If you think that is too lofty a goal, my experience say that it is not. For years, I have made the easy efforts to Conserve electricity and gas for home heating. I thought I was doing pretty well until I started telling whoever would listen that they should cut their own consumption of energy if they wanted to have a decent world for their grand kids.
Hoping not to be perceived as a hypocrite, I made my own commitment to reducing my energy consumption by 20X10. Guess what, it did not take anywhere near three years. I was able to do that much by simply consolidating trips, replacing incandescent bulbs with compact fluorescent lamps and by using my head, looking for additional ways to conserve. Turn out the lights, Stupid!
My energy consumption at home has been reduced between 25 and 30% in 2007 over 2006. My lifestyle has only changed in the fact that I wear sweaters and jackets in the winter and use less air conditioning in the summer. Actually, my family has not used our air conditioner for the last five summers, but that is another story.
Frankly, there has been NO sacrifice involved in this effort.
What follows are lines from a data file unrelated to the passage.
-- ==== Sys2Proof/Certificates/Slice0/Obligations.lean ====
section
/-! DEFINITION. The statements for the provers, drawn from the numbered rules of spec/. -/

open Sys2Proof Sys2Proof.Machine

/-! ## Encoding -/

/-- R96: the opcode byte alone decides among the handlers, and every byte has exactly one outcome. -/
def Obligations.OpcodeByteDecides : Prop :=
  ∀ b : Byte,
    (decodeOpcode b = .halt ↔ b = opHlt) ∧
    (decodeOpcode b = .ldaImm ↔ b = opLdaImm) ∧
    (decodeOpcode b = .tax ↔ b = opTax) ∧
    (∀ c, decodeOpcode b = .unsupported c ↔ c = b ∧ b ≠ opHlt ∧ b ≠ opLdaImm ∧ b ≠ opTax)

/-- The rows of the opcode map on words written out bit by bit, the bytes 10101001 and 10101010 being the spec's decision
D1 (log entry 3), with one byte of no row and one truncated instruction. -/
def Obligations.DecodesWrittenOutWords : Prop :=
  decode [0b00000000] = .ok (.hlt, []) ∧
  decode [0b10101001, 0b11000000] = .ok (.lda 0xC0, []) ∧
  decode [0b10101010] = .ok (.tax, []) ∧
  decode [0b11101010, 0b10101010] = .error (.unsupportedOpcode 0xEA) ∧
  decode [0b10101001] = .error .missingOperand

/-- R90, R92, R93: the bytes that decode to an instruction are its encoding followed by what is left, and no others. -/
def Obligations.DecodeIsTheInverseOfEncode : Prop :=
  ∀ (bytes : List Byte) (i : Instr) (rest : List Byte), i.wf = true →
    (decode bytes = .ok (i, rest) ↔ bytes = encode i ++ rest)

/-- R99: a walk over a stream finds the instructions that the stream was assembled from, with every operand, and a
stream that a walk accepts is the assembly of what it found. On any stream, with unsupported bytes and a truncated end
too, the boundaries start at index 0 and go on by the length of the opcode byte there; over an assembled stream they are
where its instructions start. -/
def Obligations.DisassembleAgreesWithAssemble : Prop :=
  (∀ is : List Instr, disassemble (assemble is) = .ok is) ∧
  (∀ (bytes : List Byte) (is : List Instr), disassemble bytes = .ok is → assemble is = bytes) ∧
  (boundaries [] = [] ∧ ∀ (b : Byte) (rest : List Byte),
    let length := if b = opLdaImm then 2 else 1
    boundaries (b :: rest) = 0 :: (boundaries (rest.drop (length - 1))).map (· + length)) ∧
  (∀ is : List Instr, (boundaries (assemble is)).length = is.length ∧
    ∀ k < is.length, (boundaries (assemble is))[k]? = some (assemble (is.take k)).length)

/-- A table word of any instruction decodes to it, with every operand. -/
def Obligations.TableWordRoundTrip : Prop :=
  ∀ i : Instr, decodeTableWord (8 * (encode i).length) (tableWord i) = some i

/-! ## The engine -/

/-- The model's step is the spec's five-step cycle of R119, outcome and state. The arm of `UnsupportedOpcode` rests on the
advance of `pc` before dispatch, the spec's decision D7 (log entry 4), the status an error leaves on its decision D6 (log
entry 7), and a halt's being a next state on log entry 8. -/
def Obligations.StepFollowsTheCycle : Prop :=
  ∀ s : State, s.istate = .running → step s = (cycle s).toOutcome

/-- A step whose bytes at the program counter decode to an instruction runs exactly that instruction. The meaning itself
moves `pc` past the instruction; the step adds nothing. -/
def Obligations.StepRunsTheDecodedInstruction : Prop :=
  ∀ (s : State) (i : Instr) (rest : List Byte),
    s.istate = .running → decode (fetchWindow s) = .ok (i, rest) → step s = exec i s

/-- A placed instruction is the one the very next step runs, wherever `pc` stands, across the wrap at the top too. -/
def Obligations.PlacedInstructionRuns : Prop :=
  ∀ (s : State) (i : Instr),
    step (s.withFetchWord (8 * (encode i).length) (tableWord i)) =
      exec i (s.withFetchWord (8 * (encode i).length) (tableWord i))

/-- R113: with no byte at `pc` the run ends without error, and nothing but the status changes. That this outcome is a next
state, whose status is `Halted`, is log entry 8's. -/
def Obligations.NaturalHaltAtTheEndOfTheStream : Prop :=
  ∀ s : State, s.istate = .running → streamLength s ≤ s.pc.toNat →
    step s = .next { s with istate := .halted }

/-- R120: `HLT` is the byte 0x00; it ends the run without error wherever it stands, `pc` is not advanced and nothing
else changes. A second `interpret()`, on any halted state, returns success and changes nothing: R110's row of the spec's
decision D8 (log entry 8). -/
def Obligations.HaltEndsTheRunInPlace : Prop :=
  opHlt = 0x00 ∧ (∀ rest, decode (opHlt :: rest) = .ok (.hlt, rest)) ∧
  (∀ s : State, exec .hlt s = .next { s with istate := .halted }) ∧
  (∀ s : State, s.istate = .running → streamRead s s.pc = some opHlt →
    step s = .next { s with istate := .halted }) ∧
  (∀ (s : State) (fuel : Nat), interpret fuel { s with istate := .halted } = .ok { s with istate := .halted })

/-- R140: what `LDA #imm8` does, as an instruction and as a step from the stream, and its one exception, whose position is
the spec's decision D21 (log entry 20) and which leaves the status `Running` by its decision D6 (log entry 7). -/
def Obligations.LoadAccumulatorImmediate : Prop :=
  (∀ (v : Byte) (s : State), exec (.lda v) s =
    .next { s with pc := s.pc + 2, a := v, z := decide (v = 0), n := decide (0x80 ≤ v.toNat) }) ∧
  (∀ (v : Byte) (s : State), s.istate = .running → streamRead s s.pc = some opLdaImm →
    streamRead s (s.pc + 1) = some v → step s =
      .next { s with pc := s.pc + 2, a := v, z := decide (v = 0), n := decide (0x80 ≤ v.toNat) }) ∧
  (∀ s : State, s.istate = .running → streamRead s s.pc = some opLdaImm →
    streamRead s (s.pc + 1) = none → step s =
      .fault (.raised (.expectedParameter (s.pc + 1)) { s with pc := s.pc + 1 }))

/-- R145: what `TAX` does, as an instruction and as a step from the stream. -/
def Obligations.TransferAccumulatorToIndex : Prop :=
  (∀ s : State, exec .tax s =
    .next { s with pc := s.pc + 1, x := s.a, z := decide (s.a = 0), n := decide (0x80 ≤ s.a.toNat) }) ∧
  (∀ s : State, s.istate = .running → streamRead s s.pc = some opTax → step s =
    .next { s with pc := s.pc + 1, x := s.a, z := decide (s.a = 0), n := decide (0x80 ≤ s.a.toNat) })

/-- The frame of the three instructions: the registers and flags an instruction does not write, the status but for
`HLT`, the stream, the bindings and the devices are unchanged, and every bus address and every byte of every device
reads as before. -/
def Obligations.InstructionFrames : Prop :=
  ∀ (i : Instr) (s t : State), exec i s = .next t →
    s.SameOutside t ∧
    (∀ addr, memRead addr t = memRead addr s) ∧
    (∀ id offset, (anyDevice id t).map (fun d => d.readByte offset) =
      (anyDevice id s).map (fun d => d.readByte offset)) ∧
    (match i with
      | .hlt => t.a = s.a ∧ t.x = s.x ∧ t.z = s.z ∧ t.n = s.n
      | .lda _ => t.x = s.x ∧ t.istate = s.istate
      | .tax => t.a = s.a ∧ t.istate = s.istate)

/-- R26: how far each instruction moves `pc`, modulo 65536. -/
def Obligations.ProgramCounterAdvance : Prop :=
  ∀ (i : Instr) (s t : State), exec i s = .next t →
    t.pc.toNat = (s.pc.toNat + (if i = .hlt then 0 else (encode i).length)) % 65536

/-- R31: after a step that executed one of the two instructions the flags reflect the register it wrote; a halt and a
host `set` write neither flag (of the `set` it is the spec's decision D28, log entry 23). -/
def Obligations.FlagsReflectTheWrittenRegister : Prop :=
  (∀ s t : State, s.istate = .running → step s = .next t →
    if streamRead s s.pc = some opLdaImm then t.z = decide (t.a = 0) ∧ t.n = decide (0x80 ≤ t.a.toNat)
    else if streamRead s s.pc = some opTax then t.z = decide (t.x = 0) ∧ t.n = decide (0x80 ≤ t.x.toNat)
    else t.z = s.z ∧ t.n = s.n) ∧
  (∀ (r : Reg) (v : Nat) (s : State), (hostSetReg r v s).z = s.z ∧ (hostSetReg r v s).n = s.n)

/-- R32: Zero and Negative are never both set after an instruction that writes them, and every step, one that ends in an
error too, keeps them from being both set. -/
def Obligations.ZeroAndNegativeExclude : Prop :=
  (∀ (i : Instr) (s t : State), i ≠ .hlt → exec i s = .next t → t.FlagsExclusive) ∧
  (∀ s t : State, s.FlagsExclusive → stateAfter (step s) = some t → t.FlagsExclusive)

/-! ## Errors -/

/-- R161: `NoSourceLoaded` is what `interpret()` answers exactly in `Unloaded`, for any number of steps, and nothing
changes; once a stream has been loaded it is not answered. -/
def Obligations.NoSourceLoadedExactlyWhenUnloaded : Prop :=
  (∀ (fuel : Nat) (s t : State),
    interpret fuel s = .error .noSourceLoaded t ↔ s.istate = .unloaded ∧ t = s) ∧
  (∀ (fuel : Nat) (source : List Byte) (s t : State),
    interpret fuel (loadSource source s) ≠ .error .noSourceLoaded t)

/-- When a step raises `UnsupportedOpcode`, and the state it leaves: `pc` one past the offending byte (the spec's decision
D7, log entry 4), everything else as before, the status `Running` too (its decision D6, log entry 7). -/
def Obligations.UnsupportedOpcodeExactly : Prop :=
  ∀ (s t : State) (b : Byte),
    step s = .fault (.raised (.unsupportedOpcode b) t) ↔
      s.istate = .running ∧ streamRead s s.pc = some b ∧ b ≠ opHlt ∧ b ≠ opLdaImm ∧ b ≠ opTax ∧
        t = { s with pc := s.pc + 1 }

/-- R163: when a step raises `ExpectedParameter`, its position (the spec's decision D21, log entry 20), and the state it
leaves, whose status is still `Running` (its decision D6, log entry 7). -/
def Obligations.ExpectedParameterExactly : Prop :=
  ∀ (s t : State) (p : Word16),
    step s = .fault (.raised (.expectedParameter p) t) ↔
      s.istate = .running ∧ streamRead s s.pc = some opLdaImm ∧ p = s.pc + 1 ∧ streamLength s ≤ p.toNat ∧
        t = { s with pc := p }

/-- R168, R171: a step raises `UnsupportedOpcode` or `ExpectedParameter`, or the `NoSourceLoaded` that the rules give to
`interpret()` before any step, and no other kind; no step is refused. That a step in `Unloaded` answers it, as a fault, is
the model's choice (log entries 1 and 7). -/
def Obligations.StepRaisesThreeKindsOnly : Prop :=
  ∀ s : State,
    (∃ t, step s = .next t) ∨ step s = .fault (.raised .noSourceLoaded s) ∨
    (∃ b t, step s = .fault (.raised (.unsupportedOpcode b) t)) ∨
    (∃ p t, step s = .fault (.raised (.expectedParameter p) t))

/-- R123, R172: in a step that raises in `Running` the machine has done exactly the increment of `pc` past the opcode;
nothing else has changed, and the address of the faulting opcode is `pc` less one. That the increment comes before an
unsupported opcode's dispatch is the spec's decision D7 (log entry 4), that the status stays `Running` its decision D6 (log
entry 7). -/
def Obligations.ErrorsArePrecise : Prop :=
  ∀ (s t : State) (e : ErrorKind), s.istate = .running → step s = .fault (.raised e t) →
    t = { s with pc := t.pc } ∧ t.pc - 1 = s.pc

/-- R124: after an error another `interpret()` starts a run at the `pc` left: past the offending byte (the spec's decision
D7, log entry 4), or at an absent position, where it halts naturally. That it is a run at all rests on the status left,
`Running` (its decision D6, log entry 7). -/
def Obligations.RunsResumeAfterAnError : Prop :=
  ∀ (s t : State) (e : ErrorKind), s.istate = .running → step s = .fault (.raised e t) →
    (∀ fuel, interpret fuel t = runLoop fuel t) ∧
    (∀ b, e = .unsupportedOpcode b → t.pc = s.pc + 1) ∧
    (∀ p fuel, e = .expectedParameter p → interpret (fuel + 1) t = .ok { t with istate := .halted })

/-! ## Invariants -/

/-- What the machine holds after its creation: the spec's decision D4 (log entry 2), and `fresh` of the model's own
(log entry 10). -/
def Obligations.ResetValues : Prop :=
  let s := State.reset
  s.a = 0 ∧ s.x = 0 ∧ s.pc = 0 ∧ s.z = false ∧ s.n = false ∧ s.istate = .unloaded ∧ s.stream = none ∧
    s.bindings = [] ∧ s.pool = [] ∧ s.fresh = 0

/-- The invariants hold at reset. That Zero and Negative are not both set there rests on the zeros of the spec's decision
D4 (log entry 2), and that the device names are fresh on the model's own counter (log entry 10). -/
def Obligations.ResetMeetsTheInvariants : Prop :=
  State.reset.Inv ∧ State.reset.CapacitiesFixed ∧ State.reset.FlagsExclusive

/-- Every step keeps the invariant of the machine and the capacities of its devices, one that ends in an error too. -/
def Obligations.StepKeepsTheInvariant : Prop :=
  ∀ s t : State, stateAfter (step s) = some t → (s.Inv → t.Inv) ∧ (s.CapacitiesFixed → t.CapacitiesFixed)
Now, I am trying to afford an EnergyStar refrigerator which could put me over the 30% mark when I do.
My point is this, since we have already passed the threshold we hoped to hold greenhouse gas concentrations to by 2050, it is time for serious action. It is time for serious policy and it is time for a level of personal commitment from all of earth’s human population to reduce their use of fossil fuels.
We’ve already gone past the tipping point, now it is a matter of the survival of our species and all the others that share on this earth. If we cannot make those personal choices to protect ourselves and our progeny, we certainly do not deserve the mantel of dominion over this earth and we will likely perish from it as a result.
Sometimes such choices are hard but I would rather give myself a choice because doing so at least gives our kids a chance.
John Blair is a longtime environmental health advocate who serves as president of
Valley Watch in Evansville, IN. He is also a Pulitzer Prize winning photographer and freelance writer.